LGAICLOct 9, 2025

Time-Aware Feature Selection: Adaptive Temporal Masking for Stable Sparse Autoencoder Training

arXiv:2510.08855v11 citations
Originality Incremental advance
AI Analysis

This addresses a specific bottleneck in interpretability methods for large language models, though it appears incremental relative to existing SAE approaches.

The paper tackles the problem of feature absorption in sparse autoencoder training for LLM interpretability, introducing Adaptive Temporal Masking (ATM) which achieves substantially lower absorption scores while maintaining excellent reconstruction quality on the Gemma-2-2b model.

Understanding the internal representations of large language models is crucial for ensuring their reliability and safety, with sparse autoencoders (SAEs) emerging as a promising interpretability approach. However, current SAE training methods face feature absorption, where features (or neurons) are absorbed into each other to minimize $L_1$ penalty, making it difficult to consistently identify and analyze model behaviors.

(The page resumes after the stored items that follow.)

/-- What is on the wire, by the result (R139). -/
theorem Ended.report {ok : Bool} {wire : List Byte} (h : Ended s k job n ok wire) :
    (ok = true → wire = s.out.wireTx ++ (jobChunks job s).flatten) ∧
    (ok = false →
      65535 < fragsTotal (jobFrags s.tx.pendingIntron job) ∧ wire = s.out.wireTx ∨
      ∃ (m : Nat) (x : State) (q : TxSeq) (p : Nat), m ≤ n ∧ Host.Core.run Sys2Proof.core m s = .next x ∧
        failsAtChunk k job (jobChunks job s) q p x ∧
        wire = s.out.wireTx ++ (q.chunks.take q.k).flatten ++ (q.chunks.getD q.k []).take p) := by
  cases h with
  | whole => exact ⟨fun _ => rfl, fun hfail => by cases hfail⟩
  | tooLong size => exact ⟨fun hok => (by cases hok), fun _ => .inl ⟨size, rfl⟩⟩
  | atChunk m x q p within run fails =>
    exact ⟨fun hok => (by cases hok), fun _ => .inr ⟨m, x, q, p, within, run, fails, (List.append_assoc _ _ _).symm⟩⟩

/-- At every stage the wire has grown by a front part of the message (R138). -/
theorem Underway.grown (h : Underway s k job n x stage) :
    ∃ sent, sent <+: (jobChunks job s).flatten ∧ x.out.wireTx = s.out.wireTx ++ sent := by
  cases h with
  | build same => exact ⟨[], List.nil_prefix, by rw [same.wireTx, List.append_nil]⟩
  | start q wire | delay q wire | resume q p wire => exact wire.grown
  | finish ok ended => exact ended.grown

/-- A send underway stands behind S0. -/
theorem Underway.ne_acquire (h : Underway s k job n x stage) : stage ≠ .acquire := by
  rintro rfl
  cases h

/-! ### Later, and with the send untouched -/

theorem Ended.later {ok : Bool} {wire : List Byte} (h : Ended s k job n ok wire) : Ended s k job (n + 1) ok wire := by
  cases h with
  | whole => exact .whole
  | tooLong size => exact .tooLong size
  | atChunk m x q p within run fails => exact .atChunk m x q p (Nat.le_succ_of_le within) run fails

theorem SendUntouched.trans (h : SendUntouched k s x) (g : SendUntouched k x y) : SendUntouched k s y :=
  ⟨g.cfg.trans h.cfg, g.tx.trans h.tx, g.op.trans h.op, g.intron.trans h.intron, g.wireTx.trans h.wireTx⟩

theorem OnWire.untouched {q : TxSeq} {p : Nat} (h : OnWire s job x q p) (g : SendUntouched k x y) : OnWire s job y q p :=
  { h with seq := g.tx ▸ h.seq, wire := g.wireTx.trans h.wire }

/-- Steps that leave the send untouched leave it underway. -/
theorem Underway.untouched (h : Underway s k job n x stage) (g : SendUntouched k x y) :
    Underway s k job (n + 1) y stage := by
  cases h with
  | build same => exact .build (same.trans g)
  | start q wire => exact .start q (wire.untouched g)
  | delay q wire => exact .delay q (wire.untouched g)
  | resume q p wire running ok => exact .resume q p (wire.untouched g) running ok
  | finish ok ended => exact .finish ok (g.wireTx ▸ ended.later)

end

end Sys2Proof.Machine
end

section
/-! Every step of every agent, from S1 of a send to the step that frees the lock, keeps the send underway or returns from it
(41_transmit R138, R139). -/

namespace Sys2Proof.Machine

open Sys2Proof

section

variable {s x y : State} {k n : Nat} {job : TxJob} {stage : TxStage}

/-! ### The end of a send -/

/-- A send that ends is at J3, or has returned (R130, R136). -/
theorem inSendOrReturned_of_sendEnded {u : State} {ok : Bool} (hk : k < u.tasks.callers.length)
    (hreturns : u.tasks.returns = x.tasks.returns) (h : Ended s k job n ok u.out.wireTx) :
    InSendOrReturned s k job n x (sendEnded k job ok u) := by
  cases job with
  | send t v frags => exact .inr ⟨ok, ⟨rfl, by rw [← hreturns]; rfl⟩, h⟩
  | join ssid pass => exact .inl ⟨.finish ok, callerOp_of_set hk rfl, .finish ok h.later⟩

/-- The end of a send leaves TXSEQ as it is. -/
theorem sendEnded_seq (k : Nat) (job : TxJob) (ok : Bool) (s : State) : (sendEnded k job ok s).tx.seq = s.tx.seq := by
  cases job <;> rfl

/-! ### The labelled steps, each begun by taking the schedule's next element -/

variable {inp : Input} {rest : List Input}

theorem SendUntouched.of_takeInput : SendUntouched k x (takeInput inp rest x) := ⟨rfl, rfl, rfl, rfl, rfl⟩

/-- S1 (R130). -/
theorem inSendOrReturned_of_stepBuild (hop : callerOp x k = some (.tx job .build)) (h : SendUntouched k s x) :
    InSendOrReturned s k job n x (stepBuild k job (takeInput inp rest x)) := by
  have hk := callerOp_lt hop
  rw [stepBuild_eq]
  split
  next =>
    refine .inl ⟨.start, callerOp_of_set hk rfl, .start _ ⟨rfl, ?_, Nat.zero_le _, ?_⟩⟩
    · exact jobChunks_congr job h.cfg h.intron (congrArg Tx.pendingIntron h.tx)
    · simpa [sentPart] using h.wireTx
  next hlong =>
    refine inSendOrReturned_of_sendEnded hk rfl ?_
    rw [takeInput_out, h.wireTx]
    exact .tooLong (by rw [← h.tx]; exact Nat.lt_of_not_le hlong)

/-- The delay before a chunk (R133). -/
theorem inSendOrReturned_of_delay {q : TxSeq} (hop : callerOp x k = some (.tx job .delay)) (h : OnWire s job x q 0) :
    InSendOrReturned s k job n x (setCallerOp k (some (.tx job .start)) (takeInput inp rest x)) :=
  .inl ⟨.start, callerOp_of_set (callerOp_lt hop) rfl, .start q { h with }⟩

/-- S2 (R132). -/
theorem inSendOrReturned_of_stepStart {q : TxSeq} (hop : callerOp x k = some (.tx job .start)) (htx : txOk x)
    (h : OnWire s job x q 0) (hrun : Host.Core.run Sys2Proof.core n s = .next x)
    (hstep : step x = .next (stepStart k job (takeInput inp rest x))) :
    InSendOrReturned s k job n x (stepStart k job (takeInput inp rest x)) := by
  obtain ⟨⟨q', hq', hlt, -⟩, hflight, -⟩ := (regsOk_sending rfl).mp (htx.regs hop (by simp))
  obtain rfl : q' = q := Option.some.inj (hq'.symm.trans h.seq)
  have hidle : x.tx.pending = false := by
    by_contra hp
    cases hflight (by simpa using hp)
  cases hd : drawStart x.env.draws with
  | mk answer d =>
    cases answer with
    | true =>
      rw [stepStart_of_started (s := takeInput inp rest x) h.seq hidle hd]
      exact .inl ⟨.resume, callerOp_of_set (callerOp_lt hop) rfl,
        .resume _ 0 { h with seq := rfl } (fun _ => rfl) (fun hok => by cases hok)⟩
    | false =>
      rw [stepStart_of_refused (s := takeInput inp rest x) h.seq hidle hd] at hstep ⊢
      refine inSendOrReturned_of_sendEnded (callerOp_lt hop) rfl ?_
      rw [takeInput_out, h.wire]
      exact .atChunk n x q' 0 (Nat.le_refl n) hrun
        ⟨h.seq, h.chunks, h.chunks ▸ hlt, Nat.zero_le _, .inl ⟨hop, rfl⟩, _, hstep, sendEnded_seq k job false _⟩

/-- S3 (R130, R135). -/
theorem inSendOrReturned_of_stepResume {q : TxSeq} {p : Nat} (hop : callerOp x k = some (.tx job .resume)) (htx : txOk x)
    (h : OnWire s job x q p) (hrunning : q.status = .running → p = 0)
    (hok : q.status = .ok → p = (q.chunks.getD q.k []).length) (hrun : Host.Core.run Sys2Proof.core n s = .next x)
    (hstep : step x = .next (stepResume k job (takeInput inp rest x))) :
    InSendOrReturned s k job n x (stepResume k job (takeInput inp rest x)) := by
  have hk := callerOp_lt hop
  obtain ⟨⟨q', hq', hlt, -⟩, -⟩ := (regsOk_sending rfl).mp (htx.regs hop (by simp))
  obtain rfl : q' = q := Option.some.inj (hq'.symm.trans h.seq)
  by_cases hwaits : x.tx.pending = true ∨ q'.status = .running
  · rw [stepResume_of_waiting (s := takeInput inp rest x) h.seq hwaits]
    exact .inl ⟨.resume, hop, (Underway.resume q' p h hrunning hok).untouched .of_takeInput⟩
  obtain ⟨hp, hnot⟩ : x.tx.pending = false ∧ q'.status ≠ .running := by simpa using hwaits
  cases hst : q'.status with
  | running => exact absurd hst hnot
  | fail =>
    rw [stepResume_of_failed (s := takeInput inp rest x) h.seq hp hst] at hstep ⊢
    refine inSendOrReturned_of_sendEnded hk rfl ?_
    rw [takeInput_out, h.wire]
    exact .atChunk n x q' p (Nat.le_refl n) hrun
      ⟨h.seq, h.chunks, h.chunks ▸ hlt, h.chunks ▸ h.part, .inr ⟨hop, hst⟩, _, hstep, sendEnded_seq k job false _⟩
  | ok =>
    have hwire : x.out.wireTx = s.out.wireTx ++ (q'.chunks.take (q'.k + 1)).flatten := by
      rw [h.wire, hok hst, sentPart_whole hlt]
    by_cases hlast : q'.k + 1 = q'.chunks.length
    · rw [stepResume_of_last (s := takeInput inp rest x) h.seq hp hst hlast]
      refine inSendOrReturned_of_sendEnded hk rfl ?_
      rw [takeInput_out, hwire, hlast, List.take_length, h.chunks]
      exact .whole
    · rw [stepResume_of_more (s := takeInput inp rest x) h.seq hp hst hlast]
      have hnext : x.out.wireTx = s.out.wireTx ++ sentPart { q' with k := q'.k + 1 } 0 := by rw [sentPart_zero, hwire]
      refine .inl ⟨_, callerOp_of_set hk rfl, ?_⟩
      split
      · exact .delay _ ⟨rfl, h.chunks, Nat.zero_le _, hnext⟩
      · exact .start _ ⟨rfl, h.chunks, Nat.zero_le _, hnext⟩

/-- J3 (R136). -/
theorem inSendOrReturned_of_stepFinish {ok : Bool} (h : Ended s k job n ok x.out.wireTx) :
    InSendOrReturned s k job n x (stepFinish k ok (takeInput inp rest x)) := by
  refine .inr ⟨ok, ⟨rfl, ?_⟩, ?_⟩
  · unfold stepFinish commitIntron
    rw [casMode_eq]
    split <;> rfl
  · rw [stepFinish_out]
    exact h

/-- A labelled step of the holder's, at every stage from S1 on. -/
theorem inSendOrReturned_of_stepTx (hop : callerOp x k = some (.tx job stage)) (htx : txOk x)
    (h : Underway s k job n x stage) (hrun : Host.Core.run Sys2Proof.core n s = .next x)
    (hstep : step x = .next (stepTx k job stage (takeInput inp rest x))) :
    InSendOrReturned s k job n x (stepTx k job stage (takeInput inp rest x)) := by
  cases h with
  | build same => exact inSendOrReturned_of_stepBuild hop same
  | start q wire => exact inSendOrReturned_of_stepStart hop htx wire hrun hstep
  | delay q wire => exact inSendOrReturned_of_delay hop wire
  | resume q p wire running ok => exact inSendOrReturned_of_stepResume hop htx wire running ok hrun hstep
  | finish ok ended => exact inSendOrReturned_of_stepFinish ended

/-! ### TX_DONE -/

/-- A completion while the send is underway: its chunk, or a front part of it, goes to the wire (R134). -/
theorem inSend_of_txDone (st : DoneStatus) (hop : callerOp x k = some (.tx job stage)) (htx : txOk x)
    (h : Underway s k job n x stage) : InSend s k job (n + 1) (txDone st (takeInput inp rest x)) := by
  have hregs := htx.regs hop h.ne_acquire
  cases hp : x.tx.pending with
  | false =>
    rw [txDone_of_idle (s := takeInput inp rest x) st hp]
    exact ⟨stage, hop, h.untouched ⟨rfl, rfl, rfl, rfl, rfl⟩⟩
  | true =>
    obtain rfl : stage = .resume := by
      obtain ⟨-, hflight, -⟩ := hregs
      simpa using hflight hp
    obtain ⟨⟨q', hq', hlt, hcur⟩, -⟩ := (regsOk_sending rfl).mp hregs
    obtain ⟨hcur, hrun⟩ := hcur rfl
    have hchunk : q'.cur.getD [] = q'.chunks.getD q'.k [] := by rw [hcur, List.getD_eq_getElem?_getD]
    cases h with
    | resume q p wire running ok =>
      obtain rfl : q' = q := Option.some.inj (hq'.symm.trans wire.seq)
      have hwire : x.out.wireTx = s.out.wireTx ++ (q'.chunks.take q'.k).flatten := by
        rw [wire.wire, running (hrun.mp hp), sentPart_zero]
      cases st with
      | ok =>
        rw [txDone_ok (s := takeInput inp rest x) hp hq', hchunk]
        refine ⟨.resume, hop, .resume _ (q'.chunks.getD q'.k []).length ⟨rfl, wire.chunks, Nat.le_refl _, ?_⟩ ?_ ?_⟩
        · simp [sentPart, hwire]
        · rintro ⟨⟩
        · exact fun _ => rfl
      | fail =>
        cases hd : drawSent (q'.chunks.getD q'.k []).length x.env.draws with
        | mk sent d =>
          have hle : sent ≤ (q'.chunks.getD q'.k []).length := by
            have hle := drawSent_le (q'.chunks.getD q'.k []).length x.env.draws
            rwa [hd] at hle
          rw [txDone_fail (s := takeInput inp rest x) hp hq' (hchunk ▸ hd), hchunk]
          refine ⟨.resume, hop, .resume _ sent ⟨rfl, wire.chunks, hle, ?_⟩ ?_ ?_⟩
          · simp [sentPart, hwire]
          · rintro ⟨⟩
          · rintro ⟨⟩

/-! ### Every step -/

/-- A step of any agent while the send is underway (R138). -/
theorem inSendOrReturned_of_step (hop : callerOp x k = some (.tx job stage)) (hinv : Inv x)
    (h : Underway s k job n x stage) (hrun : Host.Core.run Sys2Proof.core n s = .next x) (hstep : step x = .next y) :
    InSendOrReturned s k job n x y := by
  have ⟨_, _, _, _, htx, _⟩ := hinv
  obtain huntouched | ⟨rest, -, rfl⟩ | ⟨inp, rest, st, rfl⟩ := step_while_held hop h.ne_acquire hinv hstep
  · exact .inl ⟨stage, huntouched.op.trans hop, h.untouched huntouched⟩
  · exact inSendOrReturned_of_stepTx hop htx h hrun hstep
  · exact .inl (inSend_of_txDone st hop htx h)

end

/-- The first step of a run. -/
theorem run_succ_first {n : Nat} {s u : State} (h : Host.Core.run Sys2Proof.core (n + 1) s = .next u) :
    ∃ t, step s = .next t ∧ Host.Core.run Sys2Proof.core n t = .next u := by
  simp only [Host.Core.run] at h
  split at h
  next t hstep => exact ⟨t, hstep, h⟩
  all_goals cases h

/-- The last step of a run. -/
theorem run_succ_last {n : Nat} {s u : State} (h : Host.Core.run Sys2Proof.core (n + 1) s = .next u) :
    ∃ x, Host.Core.run Sys2Proof.core n s = .next x ∧ step x = .next u := by
  induction n generalizing s with
  | zero =>
    obtain ⟨t, hstep, hrun⟩ := run_succ_first h
    cases hrun
    exact ⟨s, rfl, hstep⟩
  | succ n ih =>
    obtain ⟨t, hstep, hrun⟩ := run_succ_first h
    obtain ⟨x, hrun', hlast⟩ := ih hrun
    exact ⟨x, (run_succ hstep).trans hrun', hlast⟩
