-- ==== Sys2Proof/Tests/Slice0.lean ====
section
/-! SUPPORT. Tests: ill-formed terms the checks refuse; words written out from the spec's encodings; one step of each instruction,
with the result spec/95_test_vectors.md states (computed there by hand from the rules); and for every statement with
hypotheses a state and operands that meet them. -/

open Sys2Proof Sys2Proof.Machine

namespace Sys2Proof.Tests

/-! ### The checks of WellFormed.lean refuse -/

theorem test_wf_refuses_register_sixteen : (AsmLine.mov 16 0).wf = false ∧ (AsmLine.jump 16).wf = false := by decide
theorem test_wf_refuses_offset_out_of_range :
    (AsmLine.load 0 0 256).wf = false ∧ (AsmLine.store 0 0 (-1)).wf = false := by decide
theorem test_wf_refuses_branch_out_of_range :
    (AsmLine.branchEq 0 0 128).wf = false ∧ (AsmLine.branchEq 0 0 (-129)).wf = false := by decide
theorem test_wf_accepts_extremes :
    (AsmLine.load 15 15 255).wf = true ∧ (AsmLine.branchEq 15 15 (-128)).wf = true := by decide

theorem test_wf_refuses_zones_out_of_order : MemoryMap.zonesOrdered ⟨0x100, 4, 0x104, 0⟩ = false := by decide
theorem test_wf_refuses_empty_ram : MemoryMap.ramNonempty ⟨0x100, 0, 0, 0⟩ = false := by decide
theorem test_wf_refuses_wrapping_ram : MemoryMap.ramNoWrap ⟨0xFFFFFFFC, 8, 0, 0⟩ = false := by decide
theorem test_wf_refuses_unaligned_map :
    MemoryMap.aligned ⟨0x102, 4, 0, 0⟩ = false ∧ MemoryMap.aligned ⟨0x100, 6, 0, 0⟩ = false ∧
      MemoryMap.aligned ⟨0x100, 4, 1, 0⟩ = false := by decide
theorem test_wf_refuses_each_bad_map :
    MemoryMap.wf ⟨0x100, 4, 0x104, 0⟩ = false ∧ MemoryMap.wf ⟨0x100, 0, 0, 0⟩ = false ∧
      MemoryMap.wf ⟨0xFFFFFFFC, 8, 0, 0⟩ = false ∧ MemoryMap.wf ⟨0x102, 4, 0, 0⟩ = false := by decide
theorem test_wf_refuses_device_past_the_end : DeviceEntry.wf ⟨0xFFFFFFF0, 0x20, .fixture⟩ = false := by decide
theorem test_wf_refuses_small_named_devices :
    DeviceEntry.wf ⟨0, 0x0F, .serial 0⟩ = false ∧ DeviceEntry.wf ⟨0, 0x13, .network 0⟩ = false := by decide
theorem test_wf_accepts_ref : Config.ref.wf = true := by decide

/-! ### Decoding: words written out from the bit patterns of 41, 42 and 43 -/

/-- LOAD `xxxxxxxx iiiiiiii xxxx bbbb aaaa 0000` with A = 9, B = 6, imm8 = 0x85, the ignored bits set. -/
theorem test_decode_load : decodeWord 0b11111111_10000101_1111_0110_1001_0000 = .ok (.load 9 6 0x85) := by decide
/-- STORE `xxxxxxxx iiiiiiii xxxx bbbb aaaa 0001`. -/
theorem test_decode_store : decodeWord 0b10101010_01111111_0101_0010_1101_0001 = .ok (.store 13 2 0x7F) := by decide
/-- ADD `xxxxxxxx xxxxxxxx cccc bbbb aaaa 0010`. -/
theorem test_decode_add : decodeWord 0b11111111_11111111_1000_0100_0010_0010 = .ok (.add 2 4 8) := by decide
/-- SUB `xxxxxxxx xxxxxxxx cccc bbbb aaaa 0011`. -/
theorem test_decode_sub : decodeWord 0b00000000_00000001_0001_1110_0111_0011 = .ok (.sub 7 14 1) := by decide
/-- MOV `xxxxxxxx xxxxxxxx xxxx bbbb aaaa 0100`. -/
theorem test_decode_mov : decodeWord 0b00000000_00000000_1111_1011_0011_0100 = .ok (.mov 3 11) := by decide
/-- JUMP `xxxxxxxx xxxxxxxx xxxx xxxx aaaa 0101`. -/
theorem test_decode_jump : decodeWord 0b00000000_00000000_0000_1111_1100_0101 = .ok (.jump 12) := by decide
/-- BRANCH_EQ `xxxxxxxx iiiiiiii xxxx bbbb aaaa 0110`. -/
theorem test_decode_branchEq : decodeWord 0b00000000_11111101_0000_0100_0100_0110 = .ok (.branchEq 4 4 0xFD) := by decide
/-- NOP `xxxxxxxx xxxxxxxx xxxx xxxx xxxx 0111`. -/
theorem test_decode_nop : decodeWord 0b11111111_11111111_1111_1111_1111_0111 = .ok .nop := by decide
/-- The first byte of a window is the word's least significant (R79), and the host's reader lays words out so. -/
theorem test_decode_bytes_little_endian :
    decodeBytes [0x16, 0x02, 0x03, 0x00] = .ok (.branchEq 1 2 3) ∧ decodeTableWord 32 0x00030216 = some (.branchEq 1 2 3) ∧
      decodeBytes [0x07, 0x00] = .error .tooFewBytes ∧ decodeTableWord 32 8 = none := by decide

/-! ### One step -/

/-- Whether an outcome is a next state that meets a check. -/
def nextMeets (o : Host.Outcome State Fault Refusal) (check : State → Bool) : Bool :=
  match o with
  | .next t => check t
  | .fault _ => false
  | .refused _ => false

/-- REF (92_eei_decisions.md D26) right after reset, with registers preset and one word placed and run. -/
def ready (presets : List (Reg × Word)) (w : Nat) : State :=
  (presets.foldl (fun s p => s.setReg p.1 p.2) State.reset).withFetchWord 32 w

/-- The bytes of a fixture device. -/
def fixtureBytes (d : Device) : List Byte :=
  match d.state with
  | .fixture bytes _ => bytes
  | _ => []

/-- The update count of a fixture device. -/
def fixtureUpdates (d : Device) : Nat :=
  match d.state with
  | .fixture _ updates => updates
  | _ => 0

/-- The first device of a state. -/
def firstDevice (s : State) : Device := s.devices.headD (constructDevice ⟨0, 0, .fixture⟩)

/-- LD1. -/
theorem test_load_word :
    nextMeets (step (ramWrite .w32 0x00020110 0xDEADBEEF (ready [(2, 0x00020100)] 0x00100210)))
      (fun t => t.getReg 1 == 0xDEADBEEF && t.pc == 0x00020002 && t.cycles == 1) = true := by decide
/-- LD4. -/
theorem test_load_misaligned :
    nextMeets (step (ready [(1, 0x55), (2, 0x00020100)] 0x00020210))
      (fun t => t.fault == some ⟨.alignment, 0, 0x00020000, 0x00020102⟩ && t.getReg 1 == 0x55 && t.pc == 0x00020000 &&
        t.running == false && t.cycles == 0 && fixtureUpdates (firstDevice t) == 0) = true := by decide
/-- ST1. -/
theorem test_store_word :
    nextMeets (step (ready [(1, 0x11223344), (2, 0x00020200)] 0x00040211))
      (fun t => t.ram.readBytes 0x00020203 6 == [0, 0x44, 0x33, 0x22, 0x11, 0]) = true := by decide
/-- ST3. -/
theorem test_store_device :
    nextMeets (step (ready [(1, 0xA1B2C3D4), (2, 0x00010000)] 0x00080211))
      (fun t => (fixtureBytes (firstDevice t)).take 13 == [0, 0, 0, 0, 0, 0, 0, 0, 0xD4, 0xC3, 0xB2, 0xA1, 0] &&
        fixtureUpdates (firstDevice t) == 1) = true := by decide
/-- AD1. -/
theorem test_add_wraps :
    nextMeets (step (ready [(1, 0xFFFFFFFF), (2, 1)] 0x00002132)) (fun t => t.getReg 3 == 0 && t.pc == 0x00020002) = true := by
  decide
/-- AD4. -/
theorem test_add_ignores_unused_bits :
    nextMeets (step (ready [(10, 0x10), (9, 0x20)] 0xCD7F9A52)) (fun t => t.getReg 5 == 0x30) = true := by decide
/-- SB1. -/
theorem test_sub_wraps :
    nextMeets (step (ready [(1, 0), (2, 1)] 0x00002143)) (fun t => t.getReg 4 == 0xFFFFFFFF) = true := by decide
/-- SB4: the destination is the subtrahend. -/
theorem test_sub_reads_first :
    nextMeets (step (ready [(1, 3), (2, 10)] 0x00001213)) (fun t => t.getReg 1 == 7) = true := by decide
/-- MV1. -/
theorem test_mov_copies :
    nextMeets (step (ready [(6, 0x12345678)] 0x00000654)) (fun t => t.getReg 5 == 0x12345678) = true := by decide
/-- JP1. -/
theorem test_jump_without_advance :
    nextMeets (step (ready [(7, 0x00020040)] 0x00000075)) (fun t => t.pc == 0x00020040) = true := by decide
/-- BQ5. -/
theorem test_branch_backwards :
    nextMeets (step (ready [(1, 1), (2, 1)] 0x00800216)) (fun t => t.pc == 0x0001FF02) = true := by decide
/-- BQ9: all 32 bits are compared. -/
theorem test_branch_compares_every_bit :
    nextMeets (step (ready [(1, 0x80000000), (2, 0)] 0x00010216)) (fun t => t.pc == 0x00020002) = true := by decide
/-- NP2 and E10: NOP with every ignored bit set; the count and the update happen. -/
theorem test_nop_counts_and_updates :
    nextMeets (step (ready [] 0xFFFFFFF7))
      (fun t => t.pc == 0x00020002 && t.cycles == 1 && fixtureUpdates (firstDevice t) == 1) = true := by decide
/-- FD2. -/
theorem test_unknown_opcode :
    nextMeets (step (ready [] 0xFFFFFFFF)) (fun t => t.fault == some ⟨.unknownOpcode, 0, 0x00020000, 15⟩) = true := by decide
/-- FD7: zeroed RAM is LOAD r0, [r0 + 0]. -/
theorem test_zero_word :
    nextMeets (step (ready [] 0)) (fun t => t.fault == some ⟨.outOfRange, 0, 0x00020000, 0⟩) = true := by decide
/-- P8: the low byte comes out first. -/
theorem test_serial_prints :
    nextMeets (step (ready [(1, 0x48), (2, 0x00010100)] 0x00000211)) (fun t => t.out.head? == some 0x48) = true := by decide

/-! ### The host's calls, from section 2.2 and 2.8 -/

/-- V5, V11, V12. -/
theorem test_host_faults :
    hostMove (.routerRead .w32 2) State.reset = .toCaller (.outOfRange 2) ∧
      hostMove (.writeBytes 0x0002FFFE [1, 2, 3]) State.reset = .toCaller (.outOfRange 0x0002FFFE) ∧
      hostMove (.writeBytes 0x0001FFFE [1, 2, 3]) State.reset = .toCaller (.outOfRange 0x0001FFFE) := ⟨rfl, rfl, rfl⟩
/-- RL1: a machine that is constructed and not run makes no step. -/
theorem test_step_before_run : step State.reset = .next State.reset := rfl

/-! ### Witnesses: each statement's hypotheses are met together -/

/-- REF-OV of 95_test_vectors.md section 2.2: two overlapping fixtures and all of a state that can be written out. -/
def refOv : Configuration :=
  { map := Config.ref.map
    devices := [⟨0x00010000, 0x20, .fixture⟩, ⟨0x00010010, 0x20, .fixture⟩] }

/-- REF-OV with registers preset and one word placed and run. -/
def ov (presets : List (Reg × Word)) (w : Nat) : State :=
  (presets.foldl (fun s p => s.setReg p.1 p.2) (constructed refOv)).withFetchWord 32 w

/-- A step's next state, or the state itself. -/
def after (s : State) : State :=
  match step s with
  | .next t => t
  | .fault _ => s
  | .refused _ => s

/-- An instruction's next state, or the state itself. -/
def afterExec (i : Instr) (s : State) : State :=
  match exec i s with
  | .next t => t
  | .fault _ => s
  | .refused _ => s

/-- The invariant of a state that can be written out, from its decidable parts. -/
theorem inv_of_checks {s : State} (h : s.map.wf = true ∧ Memory.wf s.ram = true ∧
    (∀ c ∈ s.ram, s.map.ramBase.toNat ≤ c.1 ∧ c.1 ≤ ramEnd s.map) ∧ (∀ d ∈ s.devices, d.wf = true) ∧
    (s.running = true → s.fault = none) ∧ (s.running = true ∨ s.fault ≠ none → s.runCalled = true)) : s.Inv :=
  ⟨h.1, h.2.1, h.2.2.1, h.2.2.2.1, h.2.2.2.2.1, h.2.2.2.2.2⟩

We introduce Adaptive Temporal Masking (ATM), a novel training approach that dynamically adjusts feature selection by tracking activation magnitudes, frequencies, and reconstruction contributions to compute importance scores that evolve over time. ATM applies a probabilistic masking mechanism based on statistical thresholding of these importance scores, creating a more natural feature selection process. Through extensive experiments on the Gemma-2-2b model, we demonstrate that ATM achieves substantially lower absorption scores compared to existing methods like TopK and JumpReLU SAEs, while maintaining excellent reconstruction quality. These results establish ATM as a principled solution for learning stable, interpretable features in neural networks, providing a foundation for more reliable model analysis.